Configuration properties

A sample configuration file is included in the download, which consists of key-value pairs.

FILE_GRAPH=<String>
Path to the labeled graph file.

FILE_GROUNDTRUTH_DB=<String>
Path to the groundtruth file. Each line represents one query and its candidate nodes, in the following format delimited by tabs:
<Class> <Query> <Candidate>:<L> <Candidate>:<L> <Candidate>:<L> ...
where <Class> is the desired semantic class, <Query> is the query node ID, <Candidate> is the candidate node ID, and <L> is either 1 or 0 to indicate whether the preceding candidate node is a true answer for the query.

FILE_METAGRAPH_QUERY=<String>
Path to the Metagraph Query file, which can be generated by the modified GRAMI. A pre-generated file is included for each dataset in the download.

FILE_METAGRAPH_DB=<String>
Path to the Metagraph Database file.

FILE_FEATURE_DB=<String>
Path to the feature index file. Will be generated by step 2 above automatically.

LIB_SUBMATCH=<String>
Path to the SubMatch program. Note that we are using an earlier version (included in the download) different from what we released here; using the latest released version will not work correctly with the main program.

DIR_OUT=<String>
Directory for result output.

DIR_SPLITS=<String>
Directory for training and testing data splits. 
The splits are stored in files with the name train_<Class>_<n> or test_<Class>_<n> for training and testing data respectively, where <Class> is the semantic class and <n> is the split number.
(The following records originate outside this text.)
-- ==== Sys2Proof/Laws/Settle.lean ====
section
/-! SUPPORT. The end of a step: what the ports' settling and the queuing of notices leave alone. -/

namespace Sys2Proof.Machine

open Sys2Proof

/-- What a port's own grant handshake leaves alone (R46, R47, R49). -/
structure Port.Settles (q r : Port) : Prop where
  state : r.state = q.state
  cause : r.cause = q.cause
  gnt : r.gnt = q.gnt
  yld : r.yld = q.yld
  lines : r.lines = q.lines
  delta : r.delta = q.delta
  volume : r.volume = q.volume
  settings : r.settings = q.settings
  margin : r.margin = q.margin
  offline : q.state = .offline → r = q

theorem Port.Settles.refl (q : Port) : q.Settles q :=
  ⟨rfl, rfl, rfl, rfl, rfl, rfl, rfl, rfl, rfl, fun _ => rfl⟩

theorem Port.Settles.trans {q r w : Port} (h : q.Settles r) (k : r.Settles w) : q.Settles w :=
  ⟨k.state.trans h.state, k.cause.trans h.cause, k.gnt.trans h.gnt, k.yld.trans h.yld,
    k.lines.trans h.lines, k.delta.trans h.delta, k.volume.trans h.volume, k.settings.trans h.settings,
    k.margin.trans h.margin, fun a => (k.offline (h.state.trans a)).trans (h.offline a)⟩

/-- What the settling of ports leaves alone: everything but the ports' handshakes and commands, and the attempts
counted in the record in repair (R125). -/
structure State.Settles (s t : State) : Prop where
  mode : t.mode = s.mode
  mask : t.mask = s.mask
  autoRun : t.autoRun = s.autoRun
  resetAsked : t.resetAsked = s.resetAsked
  cat : t.cat = s.cat
  jbu : t.jbu = s.jbu
  rpu : t.rpu = s.rpu
  pts : t.pts = s.pts
  siu : t.siu = s.siu
  supplyLow : t.supplyLow = s.supplyLow
  resetPin : t.resetPin = s.resetPin
  resetKind : t.resetKind = s.resetKind
  portsSet : t.portsSet = s.portsSet
  pending : t.pending = s.pending
  size : t.dfl.records.length = s.dfl.records.length
  stallOrder : t.dfl.stallOrder = s.dfl.stallOrder
  nextId : t.dfl.nextId = s.dfl.nextId
  port : ∀ p, (s.port p).Settles (t.port p)

theorem State.Settles.refl (s : State) : s.Settles s :=
  ⟨rfl, rfl, rfl, rfl, rfl, rfl, rfl, rfl, rfl, rfl, rfl, rfl, rfl, rfl, rfl, rfl, rfl,
    fun _ => Port.Settles.refl _⟩

theorem State.Settles.trans {s t u : State} (h : s.Settles t) (k : t.Settles u) : s.Settles u :=
  ⟨k.mode.trans h.mode, k.mask.trans h.mask, k.autoRun.trans h.autoRun, k.resetAsked.trans h.resetAsked,
    k.cat.trans h.cat, k.jbu.trans h.jbu, k.rpu.trans h.rpu, k.pts.trans h.pts, k.siu.trans h.siu,
    k.supplyLow.trans h.supplyLow, k.resetPin.trans h.resetPin, k.resetKind.trans h.resetKind,
    k.portsSet.trans h.portsSet, k.pending.trans h.pending, k.size.trans h.size,
    k.stallOrder.trans h.stallOrder, k.nextId.trans h.nextId, fun p => (h.port p).trans (k.port p)⟩

theorem State.Settles.slot {s t : State} (h : s.Settles t) (i : SlotId) : t.slot i = s.slot i := by
  simp [State.slot, h.jbu]

theorem State.Settles.entry {s t : State} (h : s.Settles t) (n : Nat) : t.entry n = s.entry n := by
  simp [State.entry, h.cat]

theorem State.Settles.setPort (s : State) (p : PortId) (q : Port) (h : (s.port p).Settles q) :
    s.Settles (s.setPort p q) :=
  ⟨rfl, rfl, rfl, rfl, rfl, rfl, rfl, rfl, rfl, rfl, rfl, rfl, rfl, rfl, rfl, rfl, rfl, fun k => by
    by_cases e : k = p
    · subst e; simpa using h
    · rw [State.port_setPort_ne s q e]; exact Port.Settles.refl _⟩

theorem State.countAttempt_settles (s : State) : s.Settles s.countAttempt := by
  unfold State.countAttempt
  split
  · exact ⟨rfl, rfl, rfl, rfl, rfl, rfl, rfl, rfl, rfl, rfl, rfl, rfl, rfl, rfl, List.length_map _, rfl, rfl,
      fun _ => Port.Settles.refl _⟩
  · exact State.Settles.refl s

/-- A port that is not OFFLINE settles within any change of its handshake and its commands. -/
theorem Port.Settles.ofLive {q r : Port} (hs : q.state ≠ .offline)
    (h : r.state = q.state ∧ r.cause = q.cause ∧ r.gnt = q.gnt ∧ r.yld = q.yld ∧ r.lines = q.lines ∧
      r.delta = q.delta ∧ r.volume = q.volume ∧ r.settings = q.settings ∧ r.margin = q.margin) :
    q.Settles r :=
  ⟨h.1, h.2.1, h.2.2.1, h.2.2.2.1, h.2.2.2.2.1, h.2.2.2.2.2.1, h.2.2.2.2.2.2.1, h.2.2.2.2.2.2.2.1,
    h.2.2.2.2.2.2.2.2, fun a => absurd a hs⟩

theorem Port.issue_frame (q : Port) (c : Claimant) (claim : Claim) (b : Bool) :
    (q.issue c claim b).state = q.state ∧ (q.issue c claim b).cause = q.cause ∧
      (q.issue c claim b).gnt = q.gnt ∧ (q.issue c claim b).yld = q.yld ∧
      (q.issue c claim b).lines = q.lines ∧ (q.issue c claim b).delta = q.delta ∧
      (q.issue c claim b).volume = q.volume ∧ (q.issue c claim b).settings = q.settings ∧
      (q.issue c claim b).margin = q.margin := by
  cases b <;> cases c <;> exact ⟨rfl, rfl, rfl, rfl, rfl, rfl, rfl, rfl, rfl⟩

/-- A port settles (R46, R47, R49). -/
theorem State.settlePort_settles (s : State) (p : PortId) : s.Settles (s.settlePort p) := by
  unfold State.settlePort
  dsimp only
  split
  · exact State.Settles.refl s
  · next ho =>
    split
    · split
      · exact State.Settles.setPort s p _
          (Port.Settles.ofLive ho ⟨rfl, rfl, rfl, rfl, rfl, rfl, rfl, rfl, rfl⟩)
      · exact State.Settles.refl s
    · split
      · exact State.Settles.refl s
      · exact State.Settles.setPort s p _
          (Port.Settles.ofLive ho ⟨rfl, rfl, rfl, rfl, rfl, rfl, rfl, rfl, rfl⟩)
    · split
      · exact State.Settles.refl s
      · split
        · exact State.Settles.setPort s p _
            (Port.Settles.ofLive ho ⟨rfl, rfl, rfl, rfl, rfl, rfl, rfl, rfl, rfl⟩)
        · have h := State.Settles.setPort s p _ (Port.Settles.ofLive ho (Port.issue_frame (s.port p) ‹_› ‹_› ‹_›))
          split
          · exact h.trans (State.countAttempt_settles _)
          · exact h
    · split
      · exact State.Settles.refl s
      · exact State.Settles.setPort s p _
          (Port.Settles.ofLive ho ⟨rfl, rfl, rfl, rfl, rfl, rfl, rfl, rfl, rfl⟩)

/-- A port's settling leaves the link as it is. -/
theorem State.settlePort_link (s : State) (p : PortId) :
    (s.settlePort p).link = s.link ∧ (s.settlePort p).freeCount = s.freeCount := by
  unfold State.settlePort
  dsimp only
  have hc : ∀ u : State, u.countAttempt.link = u.link ∧ u.countAttempt.freeCount = u.freeCount := fun u => by
    unfold State.countAttempt
    split <;> exact ⟨rfl, rfl⟩
  split
  · exact ⟨rfl, rfl⟩
  · split
    · split <;> exact ⟨rfl, rfl⟩
    · split <;> exact ⟨rfl, rfl⟩
    · split
      · exact ⟨rfl, rfl⟩
      · split
        · exact ⟨rfl, rfl⟩
        · split
          · exact hc _
          · exact ⟨rfl, rfl⟩
    · split <;> exact ⟨rfl, rfl⟩

/-- A port's settling leaves every other port as it is. -/
theorem State.settlePort_other (s : State) {p k : PortId} (h : k ≠ p) : (s.settlePort p).port k = s.port k := by
  unfold State.settlePort
  dsimp only
  have hc : ∀ u : State, u.countAttempt.port k = u.port k := fun u => by
    unfold State.countAttempt
    split <;> rfl
  split
  · rfl
  · split
    · split
      · exact State.port_setPort_ne s _ h
      · rfl
    · split
      · rfl
      · exact State.port_setPort_ne s _ h
    · split
      · rfl
      · split
        · exact State.port_setPort_ne s _ h
        · split
          · rw [hc]; exact State.port_setPort_ne s _ h
          · exact State.port_setPort_ne s _ h
    · split
      · rfl
      · exact State.port_setPort_ne s _ h

theorem State.foldPorts_settles (l : List PortId) : ∀ s : State, s.Settles (l.foldl State.settlePort s) := by
  induction l with
  | nil => exact fun s => State.Settles.refl s
  | cons p rest ih => exact fun s => (s.settlePort_settles p).trans (ih _)

theorem State.foldPorts_link (l : List PortId) : ∀ s : State,
    (l.foldl State.settlePort s).link = s.link ∧ (l.foldl State.settlePort s).freeCount = s.freeCount := by
  induction l with
  | nil => exact fun s => ⟨rfl, rfl⟩
  | cons p rest ih =>
    exact fun s => ⟨(ih _).1.trans (s.settlePort_link p).1, (ih _).2.trans (s.settlePort_link p).2⟩

/-- Every port settles (log 6). -/
theorem settlePorts_settles (s : State) : s.Settles (settlePorts s) := by
  unfold settlePorts
  split
  · exact State.foldPorts_settles _ s
  · exact State.Settles.refl s

theorem settlePorts_link (s : State) :
    (settlePorts s).link = s.link ∧ (settlePorts s).freeCount = s.freeCount := by
  unfold settlePorts
  split
  · exact State.foldPorts_link _ s
  · exact ⟨rfl, rfl⟩

/-- The end of a step leaves alone what the settling of ports does. -/
theorem settle_settles (s : State) : s.Settles (settle s) := by
  have h := settlePorts_settles s
  have e := takePosted_frame (settlePorts s)
  unfold settle
  rw [e]
  exact ⟨h.mode, h.mask, h.autoRun, h.resetAsked, h.cat, h.jbu, h.rpu, h.pts, h.siu, h.supplyLow, h.resetPin,
    h.resetKind, h.portsSet, h.pending, h.size, h.stallOrder, h.nextId, h.port⟩

/-- At the end of a step the link is sound, if it was but for the notices posted in it. -/
theorem settle_link (s : State) (h : ({ s.link with posted := [] } : Link).Sound) : (settle s).link.Sound := by
  unfold settle
  refine (takePosted_spec (settlePorts s) ?_).2
  rw [(settlePorts_link s).1]
  exact h

/-! ### Invariants at the end of a step -/

/-- A link kept but for its posted notices is sound once they are taken. -/
theorem State.Keeps.link_unposted {s t : State} (h : s.Keeps t) (hl : s.link.Sound) :
    ({ t.link with posted := [] } : Link).Sound := by
  have e := h.link
  rw [hl.posted] at e
  rw [e]
  exact hl

/-- Units' work, then the end of the step: the link stays sound. -/
theorem State.Keeps.settle_link {s t : State} (h : s.Keeps t) (hl : s.link.Sound) : (settle t).link.Sound :=
  Sys2Proof.Machine.settle_link t (h.link_unposted hl)

/-- A kept OFFLINE port is as quiet as it was. -/
theorem Port.Keeps.toQuiet {q r : Port} (h : q.Keeps r) (ho : q.state = .offline) (hq : q.Quiet) : r.Quiet :=
  ⟨by have := h.command; rw [hq.command] at this; simpa using this, h.quiet ho hq.claims,
    h.req.trans hq.req, h.volume.trans hq.volume⟩

/-- Units' work keeps OFFLINE ports quiet (R54). -/
theorem State.Keeps.offlineQuiet {s t : State} (h : s.Keeps t) (q : s.OfflineQuiet) : t.OfflineQuiet :=
  fun p hp => (h.port p).toQuiet ((h.port p).state ▸ hp) (q p ((h.port p).state ▸ hp))

/-- The settling of ports keeps OFFLINE ports quiet (R54). -/
theorem State.Settles.offlineQuiet {s t : State} (h : s.Settles t) (q : s.OfflineQuiet) : t.OfflineQuiet :=
  fun p hp => by
    have ho := (h.port p).state ▸ hp
    rw [(h.port p).offline ho]
    exact q p ho

theorem State.Settles.oneActive {s t : State} (h : s.Settles t) (a : s.OneActive) : t.OneActive :=
  State.oneActive_of_jbu h.jbu a

theorem State.Settles.quietOutsideRun {s t : State} (h : s.Settles t) (a : s.QuietOutsideRun) :
    t.QuietOutsideRun := fun m => by
  have := a (h.mode ▸ m)
  exact ⟨State.allTerminal_of_jbu h.jbu this.1, by rw [h.rpu]; exact this.2⟩

theorem State.Settles.dflSound {s t : State} (h : s.Settles t) (a : s.dfl.Sound) : t.dfl.Sound :=
  ⟨by rw [h.size]; exact a.capacity, by rw [h.size, h.stallOrder]; exact a.stalled⟩

theorem State.Settles.catSound {s t : State} (h : s.Settles t) (a : s.CatSound) : t.CatSound := by
  constructor
  · rw [h.cat]; exact a.capacity
  · rw [h.cat]; exact a.numbers
  · rw [h.cat]; exact a.unique

/-- Units' work keeps what stands outside RUN (R178). -/
theorem State.Keeps.quietOutsideRun {s t : State} (h : s.Keeps t) (a : s.QuietOutsideRun) :
    t.QuietOutsideRun := fun m => by
  have m' : s.mode ≠ .run := h.mode ▸ m
  have := a m'
  exact ⟨h.jobsOutside m' this.1, h.idleOutside m' this.2⟩

theorem ascending_iff_pairwise (l : List Entry) :
    ascending l ↔ (l.map (fun e => e.reel)).Pairwise (· < ·) := by
  induction l with
  | nil => simp [ascending]
  | cons e rest ih =>
    simp only [ascending, List.map_cons, List.pairwise_cons, List.mem_map, ih]
    constructor
    · rintro ⟨a, b⟩
      exact ⟨by rintro _ ⟨x, hx, rfl⟩; exact a x hx, b⟩
    · rintro ⟨a, b⟩
      exact ⟨fun x hx => a _ ⟨x, hx, rfl⟩, b⟩

/-- A catalogue with the same reel numbers is as sound (R20, R22). -/
theorem State.catSound_of_reels {s t : State} (h : t.cat.map (fun e => e.reel) = s.cat.map (fun e => e.reel))
    (a : s.CatSound) : t.CatSound := by
  have hlen : t.cat.length = s.cat.length := by simpa using congrArg List.length h
  refine ⟨by rw [hlen]; exact a.capacity, fun e he => ?_, ?_⟩
  · have : e.reel ∈ s.cat.map (fun e => e.reel) := by rw [← h]; exact List.mem_map_of_mem he
    obtain ⟨x, hx, ex⟩ := List.mem_map.mp this
    have := a.numbers x hx
    rw [ex] at this
    exact this
  · rw [ascending_iff_pairwise, h, ← ascending_iff_pairwise]
    exact a.unique

theorem State.Keeps.catSound {s t : State} (h : s.Keeps t) (a : s.CatSound) : t.CatSound :=
  State.catSound_of_reels h.reels a

end Sys2Proof.Machine
end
Train and test queries in the same split do not have overlaps. 
In training data, each line is a triplet of q, x, y such that for query q, node x should be ranked before node y.
In testing data, each line is a list of tab delimited node IDs, where the first ID is the query, and subsequent IDs are candidate nodes.

DIR_METAGRAPH_INSTANCE=<String>
Directory for metagraph instances generated by step 1 above.

NUM_SPLITS=<Integer>
Total number of splits to use.

MAX_THREADS=<Integer>
Maximum number of threads available.

CORE_TYPE=<Integer>
Type of the core nodes, i.e., the type of nodes used as queries. In our datasets, it is 0 or the user nodes.

MAX_VERTICE=<Integer>
We only consider metagraphs up to this limit.

MAX_FREQ=<Integer>
We only consider metagraphs with number of instances up to this limit.

MU=<Integer>
A scaling parameter controlling the shape of the Sigmoid distribution in the likelihood function.

GD_STEP=10
Learning rate for gradient descent. 

GD_EPSILON=1E-5
Maximum relative different before gradient descent stops.

GD_TRY=5
Number of trials to perform gradient descent using different seeds.

Sample Data 

Sample data of two input graphs and their correponding metagraph queries are included, which are also used in our citation above. They are derived from SNAP's Facebook data and Forward's LinkedIn data.

Disclaimer

We provide any code and/or data on an as-is basis. Use at your own risk.